Often we go through awkward phases throughout our self improvement.
An aspiring baseball player doesn’t think or feel like a baseball player the first time he steps up to the plate.
His body is not yet familiar with the mechanics. His stance is awkward. His swing is awkward. He doesn’t exactly understand all the rules of the game.
As a result, he doesn’t yet consider himself a “real” baseball player. And he certainly doesn’t yet look like a “real” baseball player to his friends and family. Chances are his going to make quite a few blunders throughout the course of his first few games. This phase of our self improvement can be embarrassing and frustrating.
How to overcome the awkward phases of self improvement.
- Acknowledge your discomfort.
- Understand the path to success.
- Practice and experience.
- Ask yourself if this is what you really want.
- Be open to a new version of yourself.
- Find a mentor or role model.
A big part of emotional maturity is acknowledging how you feel, not just avoiding feelings because they are unpleasant. If you want to be serious about self improvement, then you need to be honest with yourself. There’s a good chance you will suck at something when you first start out, so it should be expected that you will occasionally feel embarrassed, frustrated, or angry. Try your best to accept these feeling, and then move on.
It helps during our “awkward phase” to try to imagine the bigger picture of success. It’s often a windy road with many hardships and failures.

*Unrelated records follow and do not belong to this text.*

/-- Two contributions agree in what R361 lists, their ranks apart. -/
def agrees (a b : Contribution) : Bool :=
  a.tag = b.tag && a.command = b.command && a.op = b.op && a.format = b.format && a.count = b.count && a.n = b.n

/-- The local tree entry serves isle k of a launch of this tenant (R361). -/
def treeServes (s : State) (k tree tenant : Nat) : Bool :=
  let t := s.tree tree
  treeValid t && treeLocal t && treeIsle t = k && treeTenant t = tenant

/-- What is wrong with a set of contributions; none where nothing is (R361). -/
def collFault (own : Contribution) : List Contribution → Option Nat
  | [] => none
  | c :: cs =>
    if c.refused then some (if 1 ≤ c.op ∧ c.op ≤ 5 then c.op else 4)
    else if !agrees own c || own.n ≤ c.crank then some 1
    else if cs.any (fun d => d.crank = c.crank && d.first = c.first) then some 2
    else collFault own cs

/-- Source elements of rank r, its pieces in order. -/
def ofRank (cs : List Contribution) (r : Nat) : List Nat :=
  ((cs.filter (fun c => c.crank = r)).foldl (fun m c => Assoc.put m c.first c.data) []).flatMap (fun p => p.2)

/-- Source elements that rank r contributes to a command (R360). -/
def wantOf (c : Cmd) (r : Nat) : Nat :=
  let n := clN c.gx
  match c.word with
  | .ard _ => c.dst.count
  | .rsc _ => n * c.dst.count
  | .agt _ => c.dst.count / n
  | _ => if clRoot c.gy = r then c.dst.count else 0

/-- Every rank's contribution is wholly there. -/
def allThere (c : Cmd) : Bool :=
  (upto (clN c.gx)).all (fun r => c.contribs.any (fun x => x.crank = r) && decide (wantOf c r ≤ (ofRank c.contribs r).length))

/-- Elementwise combination of two rows of values. -/
def zipCombine (op : CollFn) (fmt : Nat) (a b : List Nat) : List Nat := (a.zip b).map (fun p => combine op fmt p.1 p.2)

/-- tree_value of R172 over own values: fuel bounds the depth. -/
def treeValue (op : CollFn) (fmt n : Nat) (own : Nat → List Nat) : Nat → Nat → List Nat
  | 0, r => own r
  | fuel + 1, r =>
    let kids := (upto 16).filterMap (fun j => if 16 * r + 1 + j < n then some (treeValue op fmt n own fuel (16 * r + 1 + j)) else none)
    match kids with
    | [] => own r
    | v :: vs => zipCombine op fmt (vs.foldl (fun a b => zipCombine op fmt a b) v) (own r)

/-- The destination elements of a collective whose contributions are all there (R360). -/
def collResult (c : Cmd) (cs : List Contribution) : List Nat :=
  let n := clN c.gx
  let e := c.dst.count
  let red := treeValue (collFn c.word) c.dst.fmt n (ofRank cs) 4 0
  match c.word with
  | .ard _ => red
  | .rsc _ => (red.drop (clRank c.gx * e)).take e
  | .agt _ => (upto n).flatMap (ofRank cs)
  | _ => ofRank cs (clRoot c.gy)

/-- A command with the same key on the isle has not completed (R361). -/
def sameKeyBefore (i : Inst) (c : Cmd) : Bool :=
  i.cmds.any (fun b => decide (b.id < c.id) && !b.isDone && b.isColl && clTree b.gx = clTree c.gx && clTag b.gy = clTag c.gy)

/-- Judges the contributions of a started collective: it fails, or waits for the rest. -/
def collJudge (k id : Nat) (s : State) : State :=
  match s.inst k with
  | none => s
  | some i => match i.cmds.find? (fun c => c.id = id), s.launch i.launch with
    | some c, some l =>
      let own := ownContribution c []
      if !treeServes s k own.tree l.part.tenant then sweep (failColl k id 3 s)
      else match collFault own c.contribs with
        | some d => sweep (failColl k id d s)
        | none =>
          let root := match c.word with
            | .bct _ => true
            | _ => false
          if root && c.contribs.any (fun x => x.crank = clRoot c.gy && x.data.isEmpty) then sweep (failColl k id 1 s) else s
    | _, _ => s

/-- A collective starts: its source is read, its contribution sent, held ones are taken (R361, R362). -/
def collStart (k : Nat) (i : Inst) (c : Cmd) (s : State) : State :=
  if sameKeyBefore i c || !mayRun s i c then s
  else
    let reads : Bool := match c.word with
      | .bct _ => clRoot c.gy = clRank c.gx
      | _ => true
    let t := c.srcD
    let v : Eng := ⟨k, i, c⟩
    match (if reads then readRows v ⟨ecCL, false, (collSrc c.word).toNat, 0⟩ t t.rows 0 s else some ([], s)) with
    | none => s
    | some (rows, s) =>
      let own := ownContribution c rows.flatten
      let mine (h : Nat × Contribution) : Bool := h.1 = k && h.2.tree = own.tree && h.2.tag = own.tag
      let held := (s.heldColl.filter mine).map (fun h => h.2)
      let s := { s with heldColl := s.heldColl.filter (fun h => !mine h) }
      let s := s.updInst k (fun i => i.updCmd c.id (fun c => { c with phase := .gathering, contribs := own :: held }))
      collJudge k c.id (sendContrib v own s)

/-- A contribution that reaches isle k is combined with a started command of its key, else held (R361, R362). -/
def contribute (k : Nat) (c : Contribution) (s : State) : State :=
  let mine (b : Cmd) : Bool := b.isColl && b.phase = .gathering && clTree b.gx = c.tree && clTag b.gy = c.tag
  match s.inst k with
  | none => { s with heldColl := s.heldColl ++ [(k, c)] }
  | some i => match i.cmds.find? mine with
    | none => { s with heldColl := s.heldColl ++ [(k, c)] }
    | some b => collJudge k b.id (s.updInst k (fun i => i.updCmd b.id (fun b => { b with contribs := b.contribs ++ [c] })))

/-- COLLECTIVE_CONTRIBUTION (R361, R362). -/
def execCollectiveContribution (isle : Nat) (c : Contribution) (s : State) : Host.Outcome State Fault Refusal := .next (contribute isle c s)

/-- Rows r to r + n - 1 of a collective's destination. -/
def collRows (v : Eng) (xs : List Nat) : Nat → Nat → State → Option State
  | 0, _, s => some s
  | n + 1, r, s =>
    let d := v.c.dst
    match writeRow v d r ((xs.drop (r * d.dim 0)).take (d.dim 0)) s with
    | none => none
    | some s => collRows v xs n (r + 1) s

/-- A collective with every contribution writes its destination; it completes once its own contribution is acknowledged (R360, R362). -/
def collDone (k : Nat) (i : Inst) (c : Cmd) (s : State) : State :=
  if c.phase ≠ .gathering ∨ !allThere c ∨ !mayRun s i c then s
  else match collRows ⟨k, i, c⟩ (collResult c c.contribs) c.dst.rows 0 s with
    | none => s
    | some s => endCmd k c.id s

/-! ## Multicast (R171) -/

/-- MULTICAST_FORWARD (R171): refused without a valid entry of its tenant; else forwarded to every CHILD, and delivered to ISLE where
LOCAL is set. -/
def execMulticastForward (tree tenant : Nat) (c : Contribution) (s : State) : Host.Outcome State Fault Refusal :=
  let t := s.tree tree
  if !treeValid t || treeTenant t ≠ tenant then .next (s.send (.response 0 (.refused 4) 0))
  else
    let s := (upto 128).foldl (fun s p => if treeChild t p then s.send (.multicast p tree tenant c) else s) s
    .next (if treeLocal t then contribute (treeIsle t) c s else s)

/-! ## Rotation (R173, R365) -/

/-- Size of a cask and its first byte (R364). -/
def Cmd.cask (c : Cmd) : Nat × Nat :=
  let (lo, hi) := spanNat (c.desc 0)
  (lo, hi - lo + 1)

def updRing (k id : Nat) (f : Ring → Ring) (s : State) : State :=
  s.updInst k (fun i => i.updCmd id (fun c => { c with ring := f c.ring }))

/-- Where the cask of step j stands (R365). -/
def Cmd.caskBase (c : Cmd) (j : Nat) : Nat :=
  let (lo, z) := c.cask
  if j = 0 then lo else rotaRbase c.block + (j - 1) % rotaRacks c.block * z

/-- The tensor field of a ROTA. -/
def rotaTs : Instr → BitVec 6
  | .rota o => o.ts
  | _ => 0

/-- Poisoned elements of a cask that is sent or copied, in ECC_LOG as elements of TA (R381). -/
def logCask (k : Nat) (i : Inst) (c : Cmd) (base : Nat) (s : State) : State :=
  let t := c.desc 0
  let moved : Desc := { t with base := base }
  (upto t.rows).foldl (fun s r => (moved.units r).foldl (fun s u =>
    if spadPoisoned i u.a.toNat u.n then s.updInst k (eccEvent ⟨ecCL, false, (rotaTs c.word).toNat, 0⟩ 1 u.row u.col) else s) s) s

/-- Racks whose token can be returned: consumed, and sent on where step 5 of R173 applies. A send counts once it is acknowledged, for
until then it may be resumed from its rack (R366; log 62). -/
def releasable (n : Nat) (r : Ring) : Nat := Nat.min (r.consumed - 1) (if n - 1 ≤ r.acked then n - 1 else r.acked - 1)

/-- The flow of a ring circuit (R365). -/
def Cmd.ringFlow (k : Nat) (c : Cmd) : Flow := ⟨k, rotaDown c.block, k, rotaLabel c.block⟩

/-- The probe of a ring circuit leaves: none where it finds no way on this device, and none to the isle itself (R161, R351, R365). It
asks for a first byte of the downstream's scratchpad, whose racks are not known here. -/
def ringProbe (k : Nat) (c : Cmd) (l : Launch) (pre : Bool) (s : State) : Option State :=
  let self := selfOf l.part
  let f := c.ringFlow k
  let p : Prober := ⟨.ring k, l.eff.prio, pre⟩
  if self = some f.peer then none
  else match probeWay s self p f with
    | none => none
    | some (w, q) =>
      some ((takeWay p w s).send (.probe ⟨self.getD 0, l.part.tenant, genOf s l.part f.peer, f, .ring, l.eff.prio, pre, some (0, 1), w.backs,
        q.getD 0⟩))

/-- The first probe of a ring circuit leaves with the first send: the downstream's token shows that its rotation has begun (R370, R371;
log 22). -/
def askRing (k : Nat) (c : Cmd) (i : Inst) (s : State) : State :=
  let s := updRing k c.id (fun r => { r with asked := true, tried := s.time }) s
  ((s.launch i.launch).bind (fun l => ringProbe k c l c.ring.pre s)).getD s

/-- The next send of a rotation, once its circuit stands and it holds the rack's token (R365). -/
def rotaSend (k : Nat) (c : Cmd) (i : Inst) (s : State) : State :=
  let n := rotaN c.block
  let r := c.ring
  let j := r.sent
  let (_, z) := c.cask
  if decide (j + 1 < n) && decide (0 < r.tokens) && decide (j ≤ r.received) then
    if r.up then
      let base := c.caskBase j
      let s := logCask k i c base s
      let s := s.send (.cask k (rotaDown c.block) (rotaLabel c.block) z n 0 (streamBytes i base z))
      updRing k c.id (fun r => { r with sent := r.sent + 1, tokens := r.tokens - 1 }) s
    else if r.asked then s
    else askRing k c i s
  else s

/-- The self number of the instance on isle k. -/
def selfOn (s : State) (k : Nat) : Option Nat :=
  match s.inst k with
  | some i => selfPeer s i
  | none => none

/-- Returns m rack tokens upstream, with this device's number (R370). -/
def returnTokens (k : Nat) (c : Cmd) (m : Nat) (s : State) : State :=
  (upto m).foldl (fun s _ => s.send (.rackToken k ((selfOn s k).getD 0) (rotaUp c.block) (rotaLabel c.block))) s

def rotaReturn (k : Nat) (c : Cmd) (s : State) : State :=
  let n := rotaN c.block
  let m := releasable n c.ring
  updRing k c.id (fun r => { r with returned := Nat.max r.returned m }) (returnTokens k c (m - c.ring.returned) s)

/-- The circuit of a rotation that completes is torn down (R161, R365). -/
def endRing (k : Nat) (c : Cmd) (s : State) : State := dropXpts (.ring k) (if c.ring.up then s.send (.teardown (.ring k)) else s)

/-- Sends and returns what a rotation can, and completes it when every step is consumed and every send acknowledged. -/
def rotaPump : Nat → Nat → Nat → State → State
  | 0, _, _, s => s
  | fuel + 1, k, id, s =>
    match s.inst k with
    | none => s
    | some i => match i.cmds.find? (fun c => c.id = id && c.phase = .rotating) with
      | none => s
      | some c =>
        let n := rotaN c.block
        if c.ring.consumed = n ∧ n ≤ c.ring.acked + 1 then
          sweep (endRing k c ((rotaReturn k c s).updInst k (fun i => (i.endRota c).finish id)))
        else
          let s' := rotaReturn k c (rotaSend k c i s)
          if s'.out.length = s.out.length then s' else rotaPump fuel k id s'

/-- Enough for every send and return of one event. -/
def pumpFuel : Nat := 32

/-- Tokens held for the rotation that starts (R370). -/
def heldTokens (s : State) (k : Nat) (c : Cmd) : Nat :=
  (s.heldTok.filter (fun t => t = (k, rotaDown c.block, rotaLabel c.block))).length

/-- A ROTA starts (R365, R370): R free tokens go upstream, and held tokens count. -/
def rotaStart (k : Nat) (i : Inst) (c : Cmd) (s : State) : State :=
  if !mayRun s i c then s
  else
    let b := c.block
    let n := rotaN b
    let held := heldTokens s k c
    let s := { s with heldTok := s.heldTok.filter (fun t => t ≠ (k, rotaDown b, rotaLabel b)) }
    match s.launch i.launch with
    | none => s
    | some l =>
      let s := s.updInst k (fun i => i.updCmd c.id (fun c => { c with
        phase := .rotating, ring := { Ring.start with tokens := held, pre := l.eff.preemptible, tried := s.time } }))
      rotaPump pumpFuel k c.id (if n ≤ 1 then s else returnTokens k c (rotaRacks b) s)

/-- The started rotation of isle k that p selects. -/
def rotating (s : State) (k : Nat) (p : Cmd → Bool) : Option (Inst × Cmd) :=
  match s.inst k with
  | none => none
  | some i => (i.cmds.find? (fun c => c.isRota && c.phase = .rotating && p c)).map (fun c => (i, c))

/-- The copy step of a plain ROTA (R365). -/
def rotaCopy (v : Eng) (j : Nat) (s : State) : Option State :=
  let b := v.c.block
  let n := rotaN b
  let (_, z) := v.c.cask
  let base := v.c.caskBase j
  let from_ := (rotaRank b + n - j) % n
  writeBytes v spSPAD (rotaGbase b + from_ * z : Nat) (streamBytes v.i base z) (logCask v.k v.i v.c base s)

/-- The attention step of a ROTA.ATT (R342, R365). -/
def rotaAtt (v : Eng) (o : RotaOp) (j : Nat) (s : State) : Option State :=
  let b := v.c.block
  let base := v.c.caskBase j
  let q := rotaQ b
  let kt : Desc := { rotaK b with base := (rotaK b).base + base }
  let vt : Desc := { rotaV b with base := (rotaV b).base + base }
  let nm (n : Nat) : EccName := ⟨ecAT, false, o.ts.toNat, n⟩
  match attRead v (nm 1) (nm 2) (nm 3) q kt vt s with
  | none => none
  | some (qs, ks, vs, s) =>
    let x : AttIn := ⟨q, kt, vt, qs, ks, vs, rotaScale b, j = 0, j + 1 = rotaN b⟩
    some (attApply v x o.acco.toNat o.accs.toNat s)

At times it can feel like we are going backwards, but that is all a part of long-term self improvement. Once we understand and prepare ourselves for a long-term commitment to our goals, we’ll find it easier to stay dedicated and focused, even when times are tough. Here is a nice illustration of what we think success looks like compared to how success often looks in the real world:
There is no substitute for practice and experience. The more you expose yourself to something, the more familiar and natural it will become. Repetition is the key to building new neural pathways in your brain. And the more you condition yourself toward certain thoughts and behaviors, the easier it will be to re-activate those pathways in the future. Aspiring baseball players often go into a batting cage to get their swing right. The more time they spend there, the more they build the brain pathways and muscle memory associated with hitting a pitch. All habits have an underlying structure in our nervous system which can be built through practice and experience. (Related Article: Mindfulness and Neuroplasticity.)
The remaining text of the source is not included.